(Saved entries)
def dropEncode (s : State) (q c : Nat) : State :=
  let s := dropSample s q c
  { s with mixer := { s.mixer with encodes := s.mixer.encodes.filter (fun x => decide (¬ (x.part = q ∧ x.course = c))) } }

/-- A data member's brick answers an encode request (R244, R307). -/
def applyAnswer (s : State) (e : Encode) (d : HeldDelta) (ds : List (List Byte)) : State :=
  let q := d.part
  let c := d.course
  let w := arrivalWho s q
  match (brickReady s q c w).2, readHeader (brickReady s q c w).1 q c w with
  | false, _ => (brickReady s q c w).1
  | true, (s, none) => s
  | true, (s, some h) =>
    if !headerAgrees s q c h || !h.stale || decide (h.epoch ≠ d.epoch) || h.applied.testBit d.rank then s
    else
      let applied := h.applied ||| 2 ^ d.rank
      let whole := decide (applied = dataMask s q c)
      match applyMortar s q c h.row d.rank ds { h with applied := applied, stale := !whole } w with
      | (s, .applied) =>
        let s := countApplied s d.bytes.length
        if whole then
          let s := dropEncode s q c
          if e.sid.isNone then spareReady (setReg s (K.RB_BRICKS_LEFT q) (reg s (K.RB_BRICKS_LEFT q) - 1)) q else s
        else putEncode s { e with owed := e.owed.filter (fun r => decide (r ≠ d.rank)) }
      | (s, _) => s

/-- An epoch for the comparisons of R267: the value an encode at epoch 0 writes ranks below every epoch. -/
def epochRank (e : Nat) : Nat := if e = 2 ^ 48 - 1 then 0 else e + 1

/-- Treat a state delta at its holder (R267). -/
def treatDelta (s : State) (d : HeldDelta) : State :=
  let q := d.part
  let c := d.course
  let w := arrivalWho s q
  match unpackBrick d.bytes with
  | none => s
  | some ds =>
    match encodeAt s q c with
    | some e => if e.begun && !e.stopped && decide (d.epoch = (e.epoch + 2 ^ 48 - 1) % 2 ^ 48) then applyAnswer s e d ds else holdDelta s d
    | none =>
      let ready := brickReady s q c w
      let s := ready.1
      if !ready.2 ∨ (openRepair s q c (ownRank s q)).isSome then holdDelta s d
      else
        let r := readHeader s q c w
        let s := r.1
        let usable := match r.2 with | some h => if headerUsable s q c h then some h else none | none => none
        match usable with
        | none =>
          let stale := match r.2 with | some h => headerAgrees s q c h && h.stale | none => false
          let s := holdDelta s d
          if stale then s else (startRepair (bump s K.MIX_HEADER_BAD 1) q c (ownRank s q) fullMask false).1
        | some h =>
          if epochRank d.epoch < epochRank h.epoch then sendAck s q d.rank d.src 0 c d.epoch 3
          else if h.epoch = d.epoch ∧ h.applied.testBit d.rank then sendAck s q d.rank d.src 0 c d.epoch 1
          else
            let applied := if h.epoch = d.epoch then h.applied else 0
            match applyMortar s q c h.row d.rank ds { h with epoch := d.epoch, applied := applied ||| 2 ^ d.rank } w with
            | (s, .applied) => sendAck (countApplied s d.bytes.length) q d.rank d.src 0 c d.epoch 0
            | (s, .poisoned mask) => (startRepair (holdDelta s d) q c (ownRank s q) mask false).1
            | (s, .cannot) => holdDelta s d

/-- Treat again the deltas held for a course, in the order in which they came (R267). -/
def retryHeld (s : State) (q c : Nat) : State :=
  let l := s.mixer.held.filter (fun d => decide (d.part = q ∧ d.course = c))
  l.foldl treatDelta { s with mixer := { s.mixer with held := s.mixer.held.filter (fun d => decide (¬ (d.part = q ∧ d.course = c))) } }

/-- The same for every course of a partition. -/
def retryAllHeld (s : State) (q : Nat) : State :=
  (distinct ((s.mixer.held.filter (fun d => decide (d.part = q))).map HeldDelta.course)).foldl (fun s c => retryHeld s q c) s

/-- Treat a gradient brick at its holder (R266). DESIGN CHOICE: log entry 43. -/
def treatGradient (s : State) (q c j rank node e : Nat) (b : List Byte) (ds : List (List Byte)) : State :=
  let w := arrivalWho s q
  let ready := brickReady s q c w
  let r := readHeader ready.1 q c w
  let s := r.1
  let sane := match r.2 with | some h => if headerAgrees s q c h then some h else none | none => none
  let begun := s.mixer.begun.contains (q, c)
  let go := fun (s : State) (h : Header) =>
    if h.applied.testBit rank then sendAck s q rank node 1 (ownCourse s q c) e 1
    else
      let applied := h.applied ||| 2 ^ rank
      let whole := decide (applied = dataMask s q c)
      match applyMortar s q c j rank ds { h with applied := applied, stale := !whole } w with
      | (s, .applied) =>
        let s := if whole then { s with mixer := { s.mixer with resend := s.mixer.resend.filter (fun x => decide (x ≠ (q, c))) } } else s
        sendAck (countApplied s b.length) q rank node 1 (ownCourse s q c) e 0
      | (s, _) => s
  let restart := fun (s : State) (again : Bool) =>
    match restartGradient s q c j e w with
    | (s, none) => s
    | (s, some h) =>
      let s := { s with mixer := { s.mixer with begun := if begun then s.mixer.begun else (q, c) :: s.mixer.begun } }
      go (if again then sendResendReqs s q c e else s) h
  if !ready.2 then ready.1
  else
  match sane with
  | none => restart s begun
  | some h =>
    if h.mapEpoch ≠ reg s (K.MAP_EPOCH q) ∨ h.epoch < e then restart s false
    else if e < h.epoch then sendAck s q rank node 1 (ownCourse s q c) e 3
    else go s h

/-- A packed brick arrives (R249, R389). -/
def takeBrick (s : State) (q : Nat) (p : Packet) : State :=
  match assemble s p (ceilDiv (wyLength p) 64) with
  | (s, none) => s
  | (s, some ls) =>
    if lineBad ls ≠ [] then bump s K.MIX_POISON_DROPPED 1
    else
      let kind := wyKind p
      let course := wyCourse p
      let c := courseFor s q kind course
      let rank := wyRank p
      let e := wyEpoch p
      let b := (lineData ls).take (wyLength p)
      let limit := if kind = 1 then gradCourses s q else codedCourses s q
      if wyId p ≠ reg s (K.WYTHE_ID q) ∨ limit ≤ course ∨ isData s q c rank = false ∨ (rowOf s q c (ownRank s q)).isNone then
        sendAck (bump s K.MIX_MISDIRECTED 1) q rank p.src kind course e 2
      else
        match (if kind ≤ 1 then unpackBrick b else none) with
        | none => sendAck (bump s K.MIX_MALFORMED 1) q rank p.src kind course e 2
        | some ds =>
          if kind = 1 then treatGradient s q c ((rowOf s q c (ownRank s q)).getD 0) rank p.src e b ds
          else treatDelta (retryHeld s q c) { part := q, course := c, rank := rank, epoch := e, bytes := b, src := p.src }

/-- WY_ACK arrives (R268, R304, R307). -/
def takeAck (s : State) (q : Nat) (p : Packet) : State :=
  let kind := wyKind p
  let c := courseFor s q kind (wyCourse p)
  let rank := wyRank p
  let code := wyCode p
  let kept := findKept s q kind c (wyEpoch p)
  let s :=
    if code = 0 ∧ kind = 0 ∧ s.members.readyOwed.contains (q, rank) ∧ wyEpoch p = reg s (K.EPOCH q) then
      { s with members := { s.members with readyOwed := s.members.readyOwed.filter (fun r => decide (r ≠ (q, rank))) } }
    else if code ≤ 1 then (match kept with | some k => ackKept s k rank | none => s)
    else if code = 2 then
      let s := bump s K.ACK_REFUSED 1
      match kept with
      | some k => refuseKept s k rank 2
      | none =>
        match encodeAt s q c with
        | some e =>
          if kind = 0 ∧ e.epoch = wyEpoch p ∧ e.owed.contains rank ∧ !e.stopped then
            raise (putEncode s { e with stopped := true, owed := [rank] }) 0x05 stMIX 0 (some q) false (rank + 2 * 256)
          else s
        | none => s
    else (match kept with | some k => refuseKept s k rank 3 | none => bump s K.ACK_STALE 1)
  mixWake s q

/-- A gradient course of this block that its seal has not reached. -/
def sealPending (s : State) (q c : Nat) : Bool :=
  let name := brickName s q c
  let seals := (listOf s q).filter (fun e => e.isSeal && decide (e.first ≤ name ∧ name < e.first + e.names))
  s.tracker.streams.any (fun y => y.taken && y.finish.isNone && decide (y.d.part = q) &&
      ((decide (y.d.opcode = 0x70) && seals.any (fun e => decide (e.sid = y.id)) && decide (y.d.src + 16 * y.pos ≤ name)) ||
       (decide (y.d.opcode = 0x71) && seals.isEmpty && decide (y.pos ≤ ownCourse s q c)))) ||
    (seals.isEmpty && !s.mixer.doneSeal.contains q)

/-- WY_RESEND_REQ arrives at a data member (R266). -/
def takeResendReq (s : State) (q : Nat) (p : Packet) : State :=
  let c := courseFor s q 1 (wyCourse p)
  let r := wyRank p
  let e := wyEpoch p
  let w := arrivalWho s q
  if wyId p ≠ reg s (K.WYTHE_ID q) ∨ e ≠ reg s (K.EPOCH q) ∨ gradCourses s q ≤ wyCourse p ∨ isData s q c (ownRank s q) = false ∨ (rowOf s q c r).isNone ∨
      sealPending s q c then s
  else
    match findKept s q 1 c e with
    | some k =>
      let k := { k with owed := if k.owed.contains r then k.owed else k.owed ++ [r] }
      sendKept (putKept s k) k r w
    | none =>
      let k : Kept := { part := q, sid := 0, kind := 1, course := c, epoch := e, unit := 0, rows := [r], sent := 1, owed := [r], refused := false, len := 0, lines := [], who := w }
      sendKept { s with mixer := { s.mixer with kept := s.mixer.kept ++ [k] } } k r w

/-- Read this block's own brick for an answer, poisoned lines repaired first; none while it cannot be read (R307, R308). -/
def readOwnBrick (s : State) (q c : Nat) (w : Who) : State × Option (List (List Byte)) :=
  if unbuilt s q c then ((startRepair s q c (ownRank s q) fullMask true).1, none)
  else if !(brickReady s q c w).2 then ((brickReady s q c w).1, none)
  else
    match readBrickTiles s q w (rangeFrom (brickName s q c) 16) with
    | (s, none) => ((startRepair s q c (ownRank s q) fullMask false).1, none)
    | (s, some ts) =>
      let bad := ts.foldl (fun a (t : Tile) => a ||| t.info.poison.toNat) 0
      let s := brickUsed s q c
      if bad = 0 then (s, some (ts.map Tile.data))
      else
        match startRepair s q c (ownRank s q) bad false with
        | (s, .done r) => (dropRepair s q c (ownRank s q) false, some ((List.range 16).map (fun t =>
            (patchTile r.mask r.sum t ((List.range 64).filter (fun j => bad.testBit j)) ((ts[t]?).getD (zeroTile 0))).data)))
        | (s, _) => (s, none)

/-- WY_ENCODE_REQ arrives (R307). -/
def takeEncodeReq (s : State) (q : Nat) (p : Packet) : State :=
  let c := wyCourse p
  let e := wyEpoch p
  let w := arrivalWho s q
  if wyId p ≠ reg s (K.WYTHE_ID q) ∨ codedCourses s q ≤ c ∨ isData s q c (ownRank s q) = false then
    sendAck (bump s K.MIX_MISDIRECTED 1) q (wyRank p) p.src 0 c e 2
  else if e < reg s (K.EPOCH q) then
    sendRank s q (wyRank p) { pkt0 with type := 0x14, w4 := wyWord s q (ownRank s q) 0 0, w5 := BitVec.ofNat 64 c, w6 := BitVec.ofNat 64 e } [] w
  else
    match readOwnBrick s q c w with
    | (s, none) => s
    | (s, some ds) => let b := packBrick ds; sendBrick (bump (chargeRepair s b.length) K.RPT_REPAIR_BYTES b.length) q 0 c ((e + 2 ^ 48 - 1) % 2 ^ 48) b (wyRank p) w

/-- WY_ENCODE_RETRY arrives: the member is asked no more in this epoch, and the course starts again in the next (R307). -/
def takeEncodeRetry (s : State) (q : Nat) (p : Packet) : State :=
  match encodeAt s q (wyCourse p) with
  | some e => if e.epoch = wyEpoch p ∧ !e.stopped then putEncode s { e with owed := e.owed.filter (fun r => decide (r ≠ wyRank p)) } else s
  | none => s

/-- WY_LEDGER arrives (R273): a late record of a committed step is passed over. DEDUCED: log entry 42. -/
def takeLedger (s : State) (q : Nat) (p : Packet) : State :=
  if wyId p ≠ reg s (K.WYTHE_ID q) ∨ wyEpoch p < reg s (K.EPOCH q) ∨ lineBad p.payload ≠ [] then s
  else
    let b := lineData p.payload
    mixWake (putRecord s { part := q, rank := wyRank p, epoch := wyEpoch p, opt := leAt b 0 8, sched := leAt b 8 8, pos := leAt b 16 8 }) q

TASK GOAL:
Transcribe the lines above between the line holding "match (if kind" and the line holding "R304, R307). -/", inclusive, exactly as they stand and with nothing added.

EXERCISE RESULT:
        match (if kind ≤ 1 then unpackBrick b else none) with
        | none => sendAck (bump s K.MIX_MALFORMED 1) q rank p.src kind course e 2
        | some ds =>
          if kind = 1 then treatGradient s q c ((rowOf s q c (ownRank s q)).getD 0) rank p.src e b ds
          else treatDelta (retryHeld s q c) { part := q, course := c, rank := rank, epoch := e, bytes := b, src := p.src }

/-- WY_ACK arrives (R268, R304, R307). -/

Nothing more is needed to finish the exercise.